Terman Samuel W, Silva Jordan M, Kuster Max, Lee Jasper, Brand Amanda P, Manuel Kara, Kalia Navya, Dugan Micaela, Reid Marla, Mortati Katherine, Tolmasov Alexandra, Patel Palak S, Burke James F, Grant Arthur C, Hill Chloe E, O'Kula Susanna S
Department of Neurology, University of Michigan, Ann Arbor.
University of Michigan Medical School, Ann Arbor.
Neurol Clin Pract. 2025 Jun;15(3):e200475. doi: 10.1212/CPJ.0000000000200475. Epub 2025 May 2.
Antiseizure medications (ASMs) are standard treatment for epilepsy. Yet, because ASMs can have adverse effects, guidelines suggest considering ASM withdrawal after a period of seizure freedom. We explored patients' perceived seizure risk, seizure risk tolerance, and risk counseling techniques.
We interviewed adults at least one-year seizure free, seen for epilepsy across 3 academic institutions. Participants rated their own perceived seizure risks (0 "definitely would not have another seizure" to 10 "definitely would") vs ASMs, discussed what minimal clinically important differences would be to justify ASM continuation, rated how likely they might be to withdraw ASMs (1 "not at all likely" to 7 "extremely likely") under different hypothetical seizure risks, and recalled their previous seizure risk counseling.
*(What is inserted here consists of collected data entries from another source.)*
/-- V4. -/
theorem test_show_buffer_V4 :
    after (.showBuffer 2 []) { base with disp := 1 } (fun s => (s.disp, s.status)) = some (1, .reject) := by decide

/-- K1 on one row of each buffer: the last bytes of buffer 0, the first of buffer 1. -/
theorem test_clear_buffer_K1 :
    after (.clearBuffer 0 []) { base with fb := rowOfBytes 0 6 (List.replicate 15 0xFF) (rowOfBytes 1 0 [0xFF] []) }
      (fun s => (s.fb, s.status)) = some ([(105, 0xFF)], .ok) := by decide

/-- K3: the slot goes on. -/
theorem test_clear_buffer_K3 :
    after (.clearBuffer 0 []) { base with animKind := .scrollLeft, fpp := 3, pixRem := 9, frameCtr := 2 } slot =
      some (1, 3, 9, 2) := by decide

/-- T6: clipped at the right edge, and no wrap to the left. -/
theorem test_draw_text_T6 :
    after (.drawText 0 [0x74, 0x00, 0x41, 0x42, 0x00]) base (fun s => (s.fb, s.status)) =
      some ([(14, 0x07), (29, 0x08), (44, 0x08), (59, 0x0F), (74, 0x08), (89, 0x08), (104, 0x08)], .ok) := by decide

/-- T3: a space clears its footprint, clipped at the bottom. -/
theorem test_draw_text_T3 :
    after (.drawText 0 [0x05, 0x04, 0x20, 0x00])
      { base with fb := rowOfBytes 0 3 [0xFF, 0xFF] (rowOfBytes 0 4 [0xFF, 0xFF] (rowOfBytes 0 6 [0xFF, 0xFF] [])) }
      (fun s => ((rowBytes s.fb 0 3).take 2, (rowBytes s.fb 0 4).take 2, (rowBytes s.fb 0 6).take 2)) =
      some ([0xFF, 0xFF], [0xF8, 0x3F], [0xF8, 0x3F]) := by decide

/-- The cursor of T8: 274, past a byte. -/
theorem test_cursor_T8 : (cursorAfter fixture 250 [0x41, 0x41, 0x41, 0x41]).toNat = 274 := by decide

/-- The start of A1. -/
theorem test_scroll_left_A1 :
    after (.scrollLeft 0 [0x02, 0x05]) base (fun s => (slot s, s.status)) = some ((1, 2, 5, 0), .ok) := by decide

/-- A7: a busy slot is left alone. -/
theorem test_scroll_left_A7 :
    after (.scrollLeft 0 [0x09, 0x09]) busy (fun s => (slot s, s.status)) = some ((1, 2, 4, 1), .ok) := by decide

/-- A4's last step, on D14's operands. -/
theorem test_scroll_right_D14 :
    after (.scrollRight 0 [0x01, 0x78]) base (fun s => (slot s, s.status)) = some ((2, 1, 120, 0), .ok) := by decide

/-- A6 with `SLOT_BUSY_STATUS = REJECT`. -/
theorem test_scroll_right_A6 :
    after (.scrollRight 0 [0x09, 0x09]) { busy with params := { testParams with slotBusyStatus := .reject } }
      (fun s => (slot s, s.status)) = some ((1, 2, 4, 1), .reject) := by decide

/-! ## Pixels and blit -/

/-- Section 4.1: the four `getpix` values. -/
theorem test_getpix :
    (getpix [0x70] 1 1 0, getpix [0x70] 1 0 0, getpix [0xA5, 0xC3, 0x5A, 0x3C] 2 9 1,
      getpix [0xA5, 0xC3, 0x5A, 0x3C] 2 10 1) = (true, false, false, true) := by decide

/-- Section 4.1: the four `setpix` bytes. -/
theorem test_setpix_bytes :
    (putBit 0x00 119 true, putBit 0xFF 0 false, putBit 0x5A 60 true, putBit 0x5A 61 true) = (0x01, 0x7F, 0x5A, 0x5E) := by
  decide

/-- M5 to M8. -/
theorem test_addresses : (fbAddr 0 6 14, fbAddr 1 6 14, fbAddr 1 0 0, fbAddr 1 3 7) = (104, 209, 105, 157) := by decide

/-- B1. -/
theorem test_blit_B1 : blit [0xE0] 1 0 0 3 1 (by decide) 0 119 0 [] = [(14, 0x01)] := by decide

/-- B2: clipped in X and in Y. -/
theorem test_blit_B2 : blit [0xFF, 0xFF, 0xFF, 0xFF] 2 4 0 10 2 (by decide) 0 115 6 [] = [(104, 0x1F)] := by decide

/-- R123's precondition: a rectangle past the last column of its bitmap, or past its last row, is refused, B4's empty ones
are not. -/
theorem test_source_inside :
    ¬ sourceInside [0x00, 0xFF] 1 0 0 16 1 ∧ ¬ sourceInside [0x00, 0xFF] 1 0 0 8 3 ∧ sourceInside [0x00, 0xFF] 1 0 0 8 2 ∧
    sourceInside [] 0 0 0 0 5 ∧ sourceInside [] 0 0 0 5 0 := by decide

/-! ## TICK -/

set_option maxRecDepth 8000 in
/-- K1t. -/
theorem test_tick_K1t :
    stepped { base with
        row := 6, disp := 1, schedule := [.tick], rowsel := #v[false, false, false, false, false, false, true]
        fb := [(105, 0x80), (119, 0x01)] }
      (fun s => (s.row, s.fc, s.rowsel, s.serial.sr)) =
      some ((0 : RowIx), true, #v[true, false, false, false, false, false, false], (1 : BitVec 120) <<< 119 ||| 1) := by decide

/-- K2t: the first row shown after reset is row 1. -/
theorem test_tick_K2t :
    stepped { base with schedule := [.tick] } (fun s => (s.row, s.fc, s.trace)) =
      some (1, false, [.showRow 1 0 (List.replicate 15 0)]) := by decide

/-! ## Pixel shifts and STEP -/

/-- H8 to the left. -/
theorem test_shift_H8_left :
    shiftRow .left 0 0 [(0, 0xA5), (1, 0x3C), (14, 0x81)] = [(0, 0x4A), (1, 0x78), (13, 0x01), (14, 0x02)] := by decide

/-- H8 to the right. -/
theorem test_shift_H8_right :
    shiftRow .right 0 0 [(0, 0xA5), (1, 0x3C), (14, 0x81)] = [(0, 0x52), (1, 0x9E), (14, 0x40)] := by decide

/-- H6 and H7: the carry crosses a byte. -/
theorem test_shift_H6_H7 :
    (shiftRow .left 0 0 [(1, 0x80)], shiftRow .right 0 0 [(0, 0x01)]) = ([(0, 0x01)], [(1, 0x80)]) := by decide

/-- A1, `step()` number 1: a pacing step. -/
theorem test_step_A1_first :
    stepped { base with fc := true, animKind := .scrollLeft, fpp := 2, pixRem := 5, fb := [(14, 0x81)], schedule := [.step] }
      (fun s => (slot s, s.fc, s.fb)) = some ((1, 2, 5, 1), false, [(14, 0x81)]) := by decide

set_option maxRecDepth 8000 in
/-- A1, `step()` number 10: the last shift. -/
theorem test_step_A1_last :
    stepped { base with
        fc := true, animKind := .scrollLeft, fpp := 2, pixRem := 1, frameCtr := 1, fb := [(14, 0x81)], schedule := [.step] }
      (fun s => (slot s, s.fc, s.fb)) = some ((0, 2, 0, 0), false, [(13, 0x01), (14, 0x02)]) := by decide

/-! ## The machine -/

/-- A command placed as the host places it (V1). -/
theorem test_placed_word_runs : stepped (base.withFetchWord 24 0x010100) (fun s => (s.disp, s.status)) = some (1, .ok) := by
  decide

/-- X18 at the port. -/
theorem test_unknown_verb_X18 :
    stepped (atPort base { verb := 0x06, buf := 0, payload := [] }) (fun s => (s.status, s.fb, slot s)) =
      some (.reject, [], (0, 0, 0, 0)) := by decide

/-- R250: reset drops the command in progress, with no status. -/
theorem test_reset_drops_the_command :
    stepped { busy with
        fb := [(3, 0xFF)], cPos := some (.clearBuffer 0 3), schedule := [.reset]
        commands := [{ verb := 0x02, buf := 0, payload := [] }] }
      (fun s => (s.fb, s.cPos, s.commands, s.trace)) = some ([], none, [], [.reset]) := by decide

/-! ## Witnesses: one state and operands for the hypotheses of each statement that has some -/

theorem witness_DecodeOfEncode :
    VerbMap.table.distinct ∧ (Instr.drawText 1 (List.replicate 255 0x41)).WellFormed :=
  ⟨by decide, by simp only [Instr.WellFormed, Instr.payload, List.length_replicate]; omega⟩

/-- A map other than the table's. -/
theorem witness_DecodeOfEncode_other_map :
    VerbMap.distinct { setRow := 5, showBuffer := 4, clearBuffer := 3, drawText := 2, scrollLeft := 1, scrollRight := 0xFF } := by
  decide

theorem witness_EncodeOfDecode :
    decode VerbMap.table [0x04, 0x00, 0x02, 0x02, 0x05, 0x01] = .ok (.scrollLeft 0 [0x02, 0x05], [0x01]) := rfl

theorem witness_HeaderWordFields :
    Record.WellFormed { verb := 0x03, buf := 0xFF, payload := List.replicate 255 0 } := by
  simp only [Record.WellFormed, List.length_replicate]; omega

/-- A cause for each verb, and a busy slot whose status is `REJECT`. -/
theorem witness_EveryCommandIsAnsweredOnce :
    causeOf (.setRow 2 [0, 0]) ≠ none ∧ causeOf (.showBuffer 2 []) ≠ none ∧ causeOf (.clearBuffer 0 [0]) ≠ none ∧
    causeOf (.drawText 0 [0]) ≠ none ∧ causeOf (.scrollLeft 0 [1]) ≠ none ∧ causeOf (.scrollRight 0 [1, 1, 1]) ≠ none ∧
    after (.scrollLeft 0 [1, 1]) { busy with params := { testParams with slotBusyStatus := .reject } } State.status =
      some .reject := by decide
The median age (N = 32) was 46 years (interquartile range [IQR] 33-56), with a median of 3 years since their last seizure (IQR 2-11). Participants rated their two-year chance of another seizure ASMs as a median 1 (IQR 0 to 2) on a "0-10" scale, compared with a median 5 (IQR 4 to 7) ASMs. Participants believed that their current ASMs have a median effectiveness of 9 (IQR 7-10) on a "0-10" scale. Participants believed that a median effectiveness of 6 (IQR 4 to 9) on a "0-10" scale would warrant remaining on ASMs, although 5 participants would continue their ASM if it extended the time until next seizure by any amount no matter how small. Regarding how likely they would be to withdraw ASMs under different hypothetical seizure risks, median responses on a "1-7" scale were 5 (IQR 1-6) when shown two-year seizure risks of 10% vs 11% ASMs, 1 (1-3) if 10% vs 20%, and 1 (1-2) if 25% vs 50%. No participant recalled having been presented with numerical seizure estimates regarding possible ASM withdrawal, yet 16 (50%) would like this information particularly in our presented graphical format.
Participants believed that their ASMs were highly effective and were often reluctant to withdraw. Showing hypothetical seizure risks influenced decisions, and graphical risk communication tools were generally welcomed.
抗癫痫药物(ASMs)是癫痫的标准治疗方法。然而,由于ASMs可能有不良反应,指南建议在癫痫发作得到控制一段时间后考虑停用ASMs。我们探讨了患者对癫痫发作风险的认知、癫痫发作风险耐受性以及风险咨询技巧。
我们对3家学术机构中至少1年无癫痫发作的成年癫痫患者进行了访谈。参与者对自身与ASMs相关的癫痫发作风险进行评分(0分表示“肯定不会再次发作”,10分表示“肯定会发作”),讨论继续使用ASMs的最小临床重要差异,评估在不同假设的癫痫发作风险下停用ASMs的可能性(1分表示“完全不可能”,7分表示“极有可能”),并回忆他们之前接受的癫痫发作风险咨询。
中位年龄(N = 32)为46岁(四分位间距[IQR] 33 - 56),自上次发作以来的中位时间为3年(IQR 2 - 11)。参与者将自己在停用ASMs情况下再次发作的两年概率在“0 - 10”量表上的中位评分为1(IQR 0至2),而在使用ASMs情况下为5(IQR 4至7)。参与者认为他们目前使用的ASMs在“0 - 10”量表上的中位有效性为9(IQR 7 - 10)。参与者认为在“0 - 10”量表上有效性中位值为6(IQR 4至9)时才值得继续使用ASMs,不过有5名参与者表示,如果使用ASMs能使下次发作时间延长,无论延长多少,他们都会继续使用。关于在不同假设的癫痫发作风险下停用ASMs的可能性,在“1 - 7”量表上的中位回答如下:当显示停用ASMs和使用ASMs的两年癫痫发作风险分别为10%和11%时为5(IQR 1 - 6);当为10%和20%时为1(1 - 3);当为25%和50%时为1(1 - 2)。没有参与者回忆起曾被告知关于停用ASMs的癫痫发作数字估计,但有16名(50%)参与者希望得到此类信息,特别是我们所展示的图形形式的信息。
参与者认为他们使用的ASMs非常有效,通常不愿停药。展示假设的癫痫发作风险会影响决策,图形化的风险沟通工具普遍受到欢迎。